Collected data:
-- ==== Sys2Proof/Tests/Slice0.lean ====
section
/-! SUPPORT. Tests of the model, and the witnesses of the statements' hypotheses. Expected bytes are those of
spec/95_test_vectors.md, whose section and vector each test names; words of the command port are written out bit by bit from the
`encoding` of spec/opcode_table.json. The configuration is CFG-T of that file, which is not the device's (decision D33). -/

namespace Sys2Proof.Tests

open Sys2Proof Sys2Proof.Machine

-- One theorem at a time: a thread for each would need more memory than check.sh allows.
set_option Elab.async false

/-! ### States and operands -/

/-- The state after reset under CFG-T with an empty receive queue. -/
def fresh : State := { State.reset with cfg := cfgT, rxBuf := [] }

/-- A session that has made the handshake in two reads. -/
def ready : State :=
  { fresh with fwack := true, ltack := true, init := true, hscnt := 2, hsSent := 4, txlog := requests rawCfgT, txN := 4,
               devRx := requests rawCfgT }

/-- The colour `#0A141E` of E7. -/
def e7 : Colour := ⟨0x0A, 0x14, 0x1E⟩

/-- The operands of `SET ring <Effect> 2` with `n` colours `#0A141E`. -/
def ring2 (n : Nat) : CmdArgs := ⟨.ring, 2, BitVec.ofNat 6 n, ColourRegs.ofList (List.replicate n e7)⟩

/-- The instruction a command word is. -/
def cmd (w : Nat) : Except Reject Instr := decode (.port (.cmd (CmdWord.ofNat w)))

/-- The state after, if there is one. -/
def after (o : Outcome) (s : State) : State :=
  match o with
  | .next t => t
  | _ => s

/-- Bytes 0..6 and 55..59 of the one frame a command has loaded. -/
def light (o : Outcome) : Option (List Byte × List Byte) :=
  match o with
  | .next t =>
    match t.fl with
    | [F] => if t.busy ∧ t.fi = 0 ∧ t.err = .none then some (F.slice 0 7, F.slice 55 5) else none
    | _ => none
  | _ => none

/-! ### SET: decoding (R70, R72) and the frame loaded (spec/95_test_vectors.md 3.3) -/

theorem test_decode_setFixed :
    cmd (0b00000100000000000 + 0x014080 * 2 ^ 17)
      = .ok (.setFixed ⟨.external, 0, 1, ColourRegs.ofList [⟨0x01, 0x40, 0x80⟩]⟩) := by
  decide +kernel

theorem test_run_setFixed :
    light (exec (.setFixed (ring2 1)) ready)
      = some ([0x2A, 0x04, 0x02, 0x02, 0x40, 0x02, 0xA0], [0x00, 0x00, 0x08, 0x01, 0x03]) := by
  decide +kernel

theorem test_decode_setFading :
    cmd (0b00100000100000101 + 0x024181 * 2 ^ 17)
      = .ok (.setFading ⟨.ring, 1, 8, ColourRegs.ofList [⟨0x02, 0x41, 0x81⟩]⟩) := by
  decide +kernel

theorem test_run_setFading :
    light (exec (.setFading (ring2 1)) ready)
      = some ([0x2A, 0x04, 0x02, 0x02, 0x41, 0x12, 0xA1], [0x00, 0x08, 0x08, 0x01, 0x03]) := by
  decide +kernel

theorem test_decode_setSpectrumWave :
    cmd (0b00111101000001010 + 0x034282 * 2 ^ 17)
      = .ok (.setSpectrumWave ⟨.logo, 2, 15, ColourRegs.ofList [⟨0x03, 0x42, 0x82⟩]⟩) := by
  decide +kernel

theorem test_run_setSpectrumWave :
    light (exec (.setSpectrumWave (ring2 0)) ready)
      = some ([0x2A, 0x04, 0x02, 0x02, 0x42, 0x22, 0xA2], [0x00, 0x00, 0x08, 0x00, 0x03]) := by
  decide +kernel

theorem test_decode_setMarquee3 :
    cmd (0b01011001100001111 + 0x044383 * 2 ^ 17)
      = .ok (.setMarquee3 ⟨.sync, 3, 22, ColourRegs.ofList [⟨0x04, 0x43, 0x83⟩]⟩) := by
  decide +kernel

theorem test_run_setMarquee3 :
    light (exec (.setMarquee3 (ring2 1)) ready)
      = some ([0x2A, 0x04, 0x02, 0x02, 0x03, 0x32, 0xA3], [0x04, 0x00, 0x08, 0x01, 0x03]) := by
  decide +kernel

theorem test_decode_setMarquee4 :
    cmd (0b01110110000010000 + 0x054484 * 2 ^ 17)
      = .ok (.setMarquee4 ⟨.external, 4, 29, ColourRegs.ofList [⟨0x05, 0x44, 0x84⟩]⟩) := by
  decide +kernel

theorem test_run_setMarquee4 :
    light (exec (.setMarquee4 (ring2 1)) ready)
      = some ([0x2A, 0x04, 0x02, 0x02, 0x03, 0x42, 0xA4], [0x04, 0x00, 0x08, 0x01, 0x04]) := by
  decide +kernel

theorem test_decode_setMarquee5 :
    cmd (0b10010010100010101 + 0x064585 * 2 ^ 17)
      = .ok (.setMarquee5 ⟨.ring, 5, 36, ColourRegs.ofList [⟨0x06, 0x45, 0x85⟩]⟩) := by
  decide +kernel

theorem test_run_setMarquee5 :
    light (exec (.setMarquee5 (ring2 1)) ready)
      = some ([0x2A, 0x04, 0x02, 0x02, 0x03, 0x52, 0xA5], [0x04, 0x00, 0x08, 0x01, 0x05]) := by
  decide +kernel

theorem test_decode_setMarquee6 :
    cmd (0b10101111000011010 + 0x074686 * 2 ^ 17)
      = .ok (.setMarquee6 ⟨.logo, 6, 43, ColourRegs.ofList [⟨0x07, 0x46, 0x86⟩]⟩) := by
  decide +kernel

theorem test_run_setMarquee6 :
    light (exec (.setMarquee6 (ring2 1)) ready)
      = some ([0x2A, 0x04, 0x02, 0x02, 0x03, 0x62, 0xA6], [0x04, 0x00, 0x08, 0x01, 0x06]) := by
  decide +kernel

theorem test_decode_setAlternating3 :
    cmd (0b11001011100011111 + 0x084787 * 2 ^ 17)
      = .ok (.setAlternating3 ⟨.sync, 7, 50, ColourRegs.ofList [⟨0x08, 0x47, 0x87⟩]⟩) := by
  decide +kernel

theorem test_run_setAlternating3 :
    light (exec (.setAlternating3 (ring2 1)) ready)
      = some ([0x2A, 0x04, 0x02, 0x02, 0x05, 0x72, 0xA7], [0x00, 0x00, 0x08, 0x01, 0x03]) := by
  decide +kernel

theorem test_decode_setAlternating4 :
    cmd (0b11100100000100000 + 0x094888 * 2 ^ 17)
      = .ok (.setAlternating4 ⟨.external, 0, 57, ColourRegs.ofList [⟨0x09, 0x48, 0x88⟩]⟩) := by
  decide +kernel

theorem test_run_setAlternating4 :
    light (exec (.setAlternating4 (ring2 1)) ready)
      = some ([0x2A, 0x04, 0x02, 0x02, 0x05, 0x82, 0xA8], [0x00, 0x00, 0x08, 0x01, 0x04]) := by
  decide +kernel

theorem test_decode_setAlternating5 :
    cmd (0b00000000100100101 + 0x0A4989 * 2 ^ 17)
      = .ok (.setAlternating5 ⟨.ring, 1, 0, ColourRegs.ofList [⟨0x0A, 0x49, 0x89⟩]⟩) := by
  decide +kernel

theorem test_run_setAlternating5 :
    light (exec (.setAlternating5 (ring2 1)) ready)
      = some ([0x2A, 0x04, 0x02, 0x02, 0x05, 0x92, 0xA9], [0x00, 0x00, 0x08, 0x01, 0x05]) := by
  decide +kernel

theorem test_decode_setAlternating6 :
    cmd (0b00011101000101010 + 0x0B4A8A * 2 ^ 17)
      = .ok (.setAlternating6 ⟨.logo, 2, 7, ColourRegs.ofList [⟨0x0B, 0x4A, 0x8A⟩]⟩) := by
  decide +kernel

theorem test_run_setAlternating6 :
    light (exec (.setAlternating6 (ring2 1)) ready)
      = some ([0x2A, 0x04, 0x02, 0x02, 0x05, 0xA2, 0xAA], [0x00, 0x00, 0x08, 0x01, 0x06]) := by
  decide +kernel

theorem test_decode_setMovingAlternating3 :
    cmd (0b00111001100101111 + 0x0C4B8B * 2 ^ 17)
      = .ok (.setMovingAlternating3 ⟨.sync, 3, 14, ColourRegs.ofList [⟨0x0C, 0x4B, 0x8B⟩]⟩) := by
  decide +kernel

theorem test_run_setMovingAlternating3 :
    light (exec (.setMovingAlternating3 (ring2 1)) ready)
      = some ([0x2A, 0x04, 0x02, 0x02, 0x05, 0xB2, 0xAB], [0x01, 0x00, 0x08, 0x01, 0x03]) := by
  decide +kernel

theorem test_decode_setMovingAlternating4 :
    cmd (0b01010110000110000 + 0x0D4C8C * 2 ^ 17)
      = .ok (.setMovingAlternating4 ⟨.external, 4, 21, ColourRegs.ofList [⟨0x0D, 0x4C, 0x8C⟩]⟩) := by
  decide +kernel

theorem test_run_setMovingAlternating4 :
    light (exec (.setMovingAlternating4 (ring2 1)) ready)
      = some ([0x2A, 0x04, 0x02, 0x02, 0x05, 0x02, 0xA0], [0x01, 0x00, 0x08, 0x01, 0x04]) := by
  decide +kernel

theorem test_decode_setMovingAlternating5 :
    cmd (0b01110010100110101 + 0x0E4D8D * 2 ^ 17)
      = .ok (.setMovingAlternating5 ⟨.ring, 5, 28, ColourRegs.ofList [⟨0x0E, 0x4D, 0x8D⟩]⟩) := by
  decide +kernel

theorem test_run_setMovingAlternating5 :
    light (exec (.setMovingAlternating5 (ring2 1)) ready)
      = some ([0x2A, 0x04, 0x02, 0x02, 0x05, 0x12, 0xA1], [0x01, 0x00, 0x08, 0x01, 0x05]) := by
  decide +kernel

EXERCISE AIM:
Wherever the string "ofNat" appears in the entries above, return the line it appears on.

TASK OUTPUT:
def ring2 (n : Nat) : CmdArgs := ⟨.ring, 2, BitVec.ofNat 6 n, ColourRegs.ofList (List.replicate n e7)⟩
def cmd (w : Nat) : Except Reject Instr := decode (.port (.cmd (CmdWord.ofNat w)))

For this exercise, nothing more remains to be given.